theorem test_controlOpsAct_10 :
    let b : TileOp := op15 []
    let s : State := holds (tiled { task15 with pc := 63 }) b 0 8
    let ready := fun opc => s.opReady b 0 opc = true
    ready 8 := by decide +kernel

theorem test_controlOpsAct_11 :
    let s : State := { tiled { task15 with pc := 63 } with tags := [(0x10F041, true)] }
    let b : TileOp := op15 []
    let x := s.tile b.tile
    s.opTaken b 0 0 = true ∧ x.bundle = none ∧ x.pc < 32 * x.task.progRows ∧ s.wideCode (s.programRow b.tile) = none ∧
      s.rowEcc (s.programRow b.tile) = none ∧ s.sp.badParity = [] ∧ s.tagged (s.programRow b.tile) = true := by decide +kernel

theorem test_countersWaitAndSignal_0 :
    let b : TileOp := op15 [(8, 15), (12, 65535)]
    let s : State := holds (tiled { task15 with cnt := Vector.replicate 16 { value := 65535 } }) b 7 0
    let k := opBits b 11 8
    let c := s.counter b.tile k
    s.opReady b 7 0 = true ∧ c.saturated = false ∧ opBits b 27 12 ≤ c.value := by decide +kernel

theorem test_countersWaitAndSignal_1 :
    let b : TileOp := op15 [(8, 15), (12, 65535)]
    let s : State := holds (tiled { task15 with cnt := Vector.replicate 16 { value := 65534 } }) b 7 0
    let k := opBits b 11 8
    let c := s.counter b.tile k
    s.opReady b 7 0 = true ∧ c.saturated = false ∧ c.value < opBits b 27 12 := by decide +kernel

theorem test_countersWaitAndSignal_2 :
    let b : TileOp := op15 [(8, 15), (12, 1)]
    let s : State := holds (tiled { task15 with cnt := Vector.replicate 16 { value := 65535, saturated := true } }) b 7 0
    let x := s.tile b.tile
    let k := opBits b 11 8
    let c := s.counter b.tile k
    let alone := (s.partition x.task.part).frame = none ∧ (vget {} s.ds.faults x.task.part).running = false ∧ x.tag = false
    s.opReady b 7 0 = true ∧ alone ∧ c.saturated = true := by decide +kernel

theorem test_countersWaitAndSignal_3 :
    let b : TileOp := op15 [(8, 15), (12, 1), (13, 9), (17, 255)]
    let s : State := holds (tiled { task15 with cnt := Vector.replicate 16 { value := 65280 } }) b 7 1
    let k := opBits b 11 8
    let n := opBits b 24 17
    let named := fun v : Nat => (v = b.tile ∧ b.fields.getLsbD 4 = true) ∨ ∃ d : Fin 4, b.fields.getLsbD (5 + d.val) = true
      ∧ neighbour b.tile d.val = some v
    s.opReady b 7 1 = true ∧ s.endQuiet b = true ∧ (∀ d : Fin 4, b.fields.getLsbD (5 + d.val) = true → (neighbour b.tile
      d.val).isSome = true) ∧ (∀ v : Fin 16, named v.val → (s.counter v.val k).saturated = false ∧ (s.counter v.val k).value
      + n ≤ 0xFFFF) := by decide +kernel

theorem test_countersWaitAndSignal_4 :
    let b : TileOp := op15 [(14, 1), (17, 1)]
    let s : State := holds (tiled task15) b 7 1
    let x := s.tile b.tile
    let alone := (s.partition x.task.part).frame = none ∧ (vget {} s.ds.faults x.task.part).running = false ∧ x.tag = false
    s.opReady b 7 1 = true ∧ alone ∧ (∃ d : Fin 4, b.fields.getLsbD (5 + d.val) = true ∧ neighbour b.tile d.val = none) := by decide +kernel

theorem test_countersWaitAndSignal_5 :
    let b : TileOp := op15 [(8, 15), (12, 1), (17, 255)]
    let s : State := holds (tiled { task15 with cnt := Vector.replicate 16 { value := 65281 } }) b 7 1
    let x := s.tile b.tile
    let k := opBits b 11 8
    let c := s.counter b.tile k
    let n := opBits b 24 17
    let alone := (s.partition x.task.part).frame = none ∧ (vget {} s.ds.faults x.task.part).running = false ∧ x.tag = false
    s.opReady b 7 1 = true ∧ alone ∧ b.fields.getLsbD 4 = true ∧ opBits b 16 13 = 0 ∧ c.saturated = false ∧ 0xFFFF < c.value
      + n := by decide +kernel

theorem test_countersWaitAndSignal_6 :
    let b : TileOp := op15 [(8, 15), (12, 1), (17, 1)]
    let s : State := holds (tiled { task15 with cnt := Vector.replicate 16 { value := 65535, saturated := true } }) b 7 1
    let k := opBits b 11 8
    let c := s.counter b.tile k
    s.opReady b 7 1 = true ∧ opBits b 16 13 = 0 ∧ c.saturated = true := by decide +kernel

theorem test_tasksEndAndScrub_0 :
    let b : TileOp := op15 []
    let s : State := holds (tiled { task15 with pc := 63 }) b 0 9
    let u : Fin 16 := 15
    b.tile = u.val ∧ s.opReady b 0 9 = true := by decide +kernel

theorem test_tasksEndAndScrub_1_2 :
    let s : State := tiled task15
    let u : Fin 16 := 15
    let code : Nat := 0x0308
    let x := s.tile u.val
    let p := x.task.part
    let busy := x.run = .running ∨ x.run = .halted
    let alone := (s.partition p).frame = none ∧ (vget {} s.ds.faults p).running = false ∧ x.tag = false
    busy ∧ alone ∧ 0x0301 ≤ code ∧ code ≤ 0x0308 := by decide +kernel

_Task statement:_
Using the records above, report each line with the string "tiled".

_Task answer:_
    let s : State := holds (tiled { task15 with pc := 63 }) b 0 8
    let s : State := { tiled { task15 with pc := 63 } with tags := [(0x10F041, true)] }
    let s : State := holds (tiled { task15 with cnt := Vector.replicate 16 { value := 65535 } }) b 7 0
    let s : State := holds (tiled { task15 with cnt := Vector.replicate 16 { value := 65534 } }) b 7 0
    let s : State := holds (tiled { task15 with cnt := Vector.replicate 16 { value := 65535, saturated := true } }) b 7 0
    let s : State := holds (tiled { task15 with cnt := Vector.replicate 16 { value := 65280 } }) b 7 1
    let s : State := holds (tiled task15) b 7 1
    let s : State := holds (tiled { task15 with cnt := Vector.replicate 16 { value := 65281 } }) b 7 1
    let s : State := holds (tiled { task15 with cnt := Vector.replicate 16 { value := 65535, saturated := true } }) b 7 1
    let s : State := holds (tiled { task15 with pc := 63 }) b 0 9
    let s : State := tiled task15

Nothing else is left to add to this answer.